- [What to work on]:
Write out every line of the data below exactly as given.

- [Records]:
"""
theorem letGo_kept {z : State} {c : Cmd} {s : State} (kz : Kept z s) : Kept z (letGo c s) := by
  unfold letGo
  repeat'
    first
    | (extract_lets -merge -useContext -underBinder +onlyGivenNames x; apply Kept.cut (x := x); rotate_left; intro hx; clear_value x; rotate_left; dsimp only [x]; clear x)
    | with_reducible assumption
    | with_reducible apply Kept.refl
    | with_reducible apply leaveQueue_kept
    | with_reducible apply leavePasses_kept
    | with_reducible apply modDrone_kept
    | with_reducible rfl
    | split
    | with_reducible apply Kept.set
    | (simp only [lengths, modAt_length, setAt_length, List.length_map, List.length_mapIdx]; done)
    | intro _
    | (refine ⟨?_, ?_⟩ <;> simp only [modAt_length, setAt_length, List.length_map, List.length_mapIdx]; done)

theorem undo_kept {z : State} {c : Cmd} {s : State} (kz : Kept z s) : Kept z (undo c s) := by
  unfold undo
  repeat'
    first
    | with_reducible assumption
    | with_reducible apply Kept.refl
    | with_reducible apply Kept.when
    | with_reducible apply letGo_kept
    | with_reducible apply reopenSession_kept
    | with_reducible apply reopenInstall_kept
    | with_reducible apply dropHandover_kept
    | with_reducible apply dropStagedCopies_kept
    | with_reducible apply dropForming_kept
    | with_reducible apply safetyRunKilled_kept
    | with_reducible apply markDiscarded_kept
    | with_reducible apply Kept.ite
    | intro _
    | with_reducible rfl
    | split
    | with_reducible apply Kept.set
    | (simp only [lengths, modAt_length, setAt_length, List.length_map, List.length_mapIdx]; done)

theorem killReset_kept {z : State} {c : Cmd} {s : State} (kz : Kept z s) : Kept z (killReset c s) := by
  unfold killReset
  repeat'
    first
    | with_reducible assumption
    | with_reducible apply Kept.refl
    | with_reducible apply retire_kept
    | with_reducible apply undo_kept

theorem disableRings_kept {z : State} {f : Nat} {s : State} (kz : Kept z s) : Kept z (disableRings f s) := by
  unfold disableRings
  repeat'
    first
    | with_reducible assumption
    | with_reducible apply Kept.refl
    | with_reducible apply Kept.foldl
    | with_reducible apply modRing_kept
    | intro _

theorem safetyReset_kept {z : State} {fs : List Nat} {s : State} (kz : Kept z s) : Kept z (safetyReset fs s) := by
  unfold safetyReset
  repeat'
    first
    | with_reducible assumption
    | with_reducible apply Kept.refl
    | with_reducible apply latch_kept
    | with_reducible apply Kept.ite
    | intro _
    | with_reducible rfl
    | split

theorem resetFunction_kept {z : State} {f : Nat} {s : State} (kz : Kept z s) : Kept z (resetFunction f s) := by
  unfold resetFunction
  repeat'
    first
    | (extract_lets -merge -useContext -underBinder +onlyGivenNames x; apply Kept.cut (x := x); rotate_left; intro hx; clear_value x; rotate_left; dsimp only [x]; clear x)
    | with_reducible assumption
    | with_reducible apply Kept.refl
    | with_reducible apply Kept.foldl
    | with_reducible apply killReset_kept
    | with_reducible apply releaseBinds_kept
    | with_reducible apply closeSessions_kept
    | with_reducible apply leaveConf_kept
    | with_reducible apply modHifFunc_kept
    | with_reducible apply disableRings_kept
    | intro _

theorem settleAll_kept {z : State} {src : Option (Nat × Nat)} {s : State} (kz : Kept z s) : Kept z (settleAll src s) := by
  unfold settleAll
  repeat'
    first
    | with_reducible assumption
    | with_reducible apply Kept.refl
    | with_reducible apply dispatch_kept
    | with_reducible apply settlePower_kept
    | with_reducible apply sweepVersions_kept
    | with_reducible apply pinMore_kept
    | with_reducible apply settlePins_kept
    | with_reducible apply sweepOld_kept
    | with_reducible apply settleStream_kept
    | with_reducible apply grantPrograms_kept
    | with_reducible apply settleCompaction_kept
    | with_reducible apply Kept.ite
    | intro _
    | with_reducible rfl
    | split
    | with_reducible apply Kept.set
    | (simp only [lengths, modAt_length, setAt_length, List.length_map, List.length_mapIdx]; done)

theorem physReset_kept {z : State} {p : Nat} {s : State} (kz : Kept z s) : Kept z (physReset p s) := by
  unfold physReset
  repeat'
    first
    | (extract_lets -merge -useContext -underBinder +onlyGivenNames x; subst x)
    | with_reducible assumption
    | with_reducible apply Kept.refl
    | with_reducible apply suspendPort_kept
    | with_reducible rfl
    | split
    | with_reducible apply Kept.set
    | (simp only [lengths, setAt_length]; done)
"""
- [Expected answer]:
theorem letGo_kept {z : State} {c : Cmd} {s : State} (kz : Kept z s) : Kept z (letGo c s) := by
  unfold letGo
  repeat'
    first
    | (extract_lets -merge -useContext -underBinder +onlyGivenNames x; apply Kept.cut (x := x); rotate_left; intro hx; clear_value x; rotate_left; dsimp only [x]; clear x)
    | with_reducible assumption
    | with_reducible apply Kept.refl
    | with_reducible apply leaveQueue_kept
    | with_reducible apply leavePasses_kept
    | with_reducible apply modDrone_kept
    | with_reducible rfl
    | split
    | with_reducible apply Kept.set
    | (simp only [lengths, modAt_length, setAt_length, List.length_map, List.length_mapIdx]; done)
    | intro _
    | (refine ⟨?_, ?_⟩ <;> simp only [modAt_length, setAt_length, List.length_map, List.length_mapIdx]; done)

theorem undo_kept {z : State} {c : Cmd} {s : State} (kz : Kept z s) : Kept z (undo c s) := by
  unfold undo
  repeat'
    first
    | with_reducible assumption
    | with_reducible apply Kept.refl
    | with_reducible apply Kept.when
    | with_reducible apply letGo_kept
    | with_reducible apply reopenSession_kept
    | with_reducible apply reopenInstall_kept
    | with_reducible apply dropHandover_kept
    | with_reducible apply dropStagedCopies_kept
    | with_reducible apply dropForming_kept
    | with_reducible apply safetyRunKilled_kept
    | with_reducible apply markDiscarded_kept
    | with_reducible apply Kept.ite
    | intro _
    | with_reducible rfl
    | split
    | with_reducible apply Kept.set
    | (simp only [lengths, modAt_length, setAt_length, List.length_map, List.length_mapIdx]; done)

theorem killReset_kept {z : State} {c : Cmd} {s : State} (kz : Kept z s) : Kept z (killReset c s) := by
  unfold killReset
  repeat'
    first
    | with_reducible assumption
    | with_reducible apply Kept.refl
    | with_reducible apply retire_kept
    | with_reducible apply undo_kept

theorem disableRings_kept {z : State} {f : Nat} {s : State} (kz : Kept z s) : Kept z (disableRings f s) := by
  unfold disableRings
  repeat'
    first
    | with_reducible assumption
    | with_reducible apply Kept.refl
    | with_reducible apply Kept.foldl
    | with_reducible apply modRing_kept
    | intro _

theorem safetyReset_kept {z : State} {fs : List Nat} {s : State} (kz : Kept z s) : Kept z (safetyReset fs s) := by
  unfold safetyReset
  repeat'
    first
    | with_reducible assumption
    | with_reducible apply Kept.refl
    | with_reducible apply latch_kept
    | with_reducible apply Kept.ite
    | intro _
    | with_reducible rfl
    | split

theorem resetFunction_kept {z : State} {f : Nat} {s : State} (kz : Kept z s) : Kept z (resetFunction f s) := by
  unfold resetFunction
  repeat'
    first
    | (extract_lets -merge -useContext -underBinder +onlyGivenNames x; apply Kept.cut (x := x); rotate_left; intro hx; clear_value x; rotate_left; dsimp only [x]; clear x)
    | with_reducible assumption
    | with_reducible apply Kept.refl
    | with_reducible apply Kept.foldl
    | with_reducible apply killReset_kept
    | with_reducible apply releaseBinds_kept
    | with_reducible apply closeSessions_kept
    | with_reducible apply leaveConf_kept
    | with_reducible apply modHifFunc_kept
    | with_reducible apply disableRings_kept
    | intro _

theorem settleAll_kept {z : State} {src : Option (Nat × Nat)} {s : State} (kz : Kept z s) : Kept z (settleAll src s) := by
  unfold settleAll
  repeat'
    first
    | with_reducible assumption
    | with_reducible apply Kept.refl
    | with_reducible apply dispatch_kept
    | with_reducible apply settlePower_kept
    | with_reducible apply sweepVersions_kept
    | with_reducible apply pinMore_kept
    | with_reducible apply settlePins_kept
    | with_reducible apply sweepOld_kept
    | with_reducible apply settleStream_kept
    | with_reducible apply grantPrograms_kept
    | with_reducible apply settleCompaction_kept
    | with_reducible apply Kept.ite
    | intro _
    | with_reducible rfl
    | split
    | with_reducible apply Kept.set
    | (simp only [lengths, modAt_length, setAt_length, List.length_map, List.length_mapIdx]; done)

theorem physReset_kept {z : State} {p : Nat} {s : State} (kz : Kept z s) : Kept z (physReset p s) := by
  unfold physReset
  repeat'
    first
    | (extract_lets -merge -useContext -underBinder +onlyGivenNames x; subst x)
    | with_reducible assumption
    | with_reducible apply Kept.refl
    | with_reducible apply suspendPort_kept
    | with_reducible rfl
    | split
    | with_reducible apply Kept.set
    | (simp only [lengths, setAt_length]; done)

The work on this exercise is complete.